**Aim of the task**
If a line in the material below has the string "core", copy it out.

◇ ◇ ◇

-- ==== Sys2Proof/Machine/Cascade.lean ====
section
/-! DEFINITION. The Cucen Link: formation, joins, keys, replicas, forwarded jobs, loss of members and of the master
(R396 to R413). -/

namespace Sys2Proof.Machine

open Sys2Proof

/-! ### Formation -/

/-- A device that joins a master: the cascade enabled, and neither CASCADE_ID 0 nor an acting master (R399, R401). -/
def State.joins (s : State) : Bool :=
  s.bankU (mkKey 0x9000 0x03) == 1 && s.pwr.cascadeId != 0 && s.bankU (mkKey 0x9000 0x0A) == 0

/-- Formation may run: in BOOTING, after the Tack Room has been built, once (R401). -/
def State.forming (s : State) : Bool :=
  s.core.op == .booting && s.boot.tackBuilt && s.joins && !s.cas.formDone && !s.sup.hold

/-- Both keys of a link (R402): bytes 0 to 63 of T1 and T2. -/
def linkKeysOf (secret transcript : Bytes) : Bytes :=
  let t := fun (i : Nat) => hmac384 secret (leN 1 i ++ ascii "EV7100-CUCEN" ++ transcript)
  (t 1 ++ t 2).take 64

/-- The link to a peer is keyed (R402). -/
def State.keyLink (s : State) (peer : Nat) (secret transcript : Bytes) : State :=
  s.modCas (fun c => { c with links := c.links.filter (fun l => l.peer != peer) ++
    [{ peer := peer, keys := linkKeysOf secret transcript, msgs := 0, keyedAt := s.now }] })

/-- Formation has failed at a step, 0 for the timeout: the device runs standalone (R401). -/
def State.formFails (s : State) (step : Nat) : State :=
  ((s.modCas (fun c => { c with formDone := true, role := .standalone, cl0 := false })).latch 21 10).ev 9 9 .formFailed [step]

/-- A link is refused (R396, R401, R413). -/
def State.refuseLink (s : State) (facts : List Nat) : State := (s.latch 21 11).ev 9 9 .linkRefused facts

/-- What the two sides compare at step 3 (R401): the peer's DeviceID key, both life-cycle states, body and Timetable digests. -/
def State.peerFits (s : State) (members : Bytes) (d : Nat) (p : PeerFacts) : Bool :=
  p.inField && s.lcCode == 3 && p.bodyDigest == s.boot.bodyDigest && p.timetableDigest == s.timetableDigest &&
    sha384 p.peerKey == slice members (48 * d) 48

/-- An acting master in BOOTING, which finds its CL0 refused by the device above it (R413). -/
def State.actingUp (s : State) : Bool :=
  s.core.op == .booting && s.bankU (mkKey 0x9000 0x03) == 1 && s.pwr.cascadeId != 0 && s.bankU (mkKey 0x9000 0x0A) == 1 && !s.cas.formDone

◇ ◇ ◇

**Written reply**
  s.core.op == .booting && s.boot.tackBuilt && s.joins && !s.cas.formDone && !s.sup.hold
  s.core.op == .booting && s.bankU (mkKey 0x9000 0x03) == 1 && s.pwr.cascadeId != 0 && s.bankU (mkKey 0x9000 0x0A) == 1 && !s.cas.formDone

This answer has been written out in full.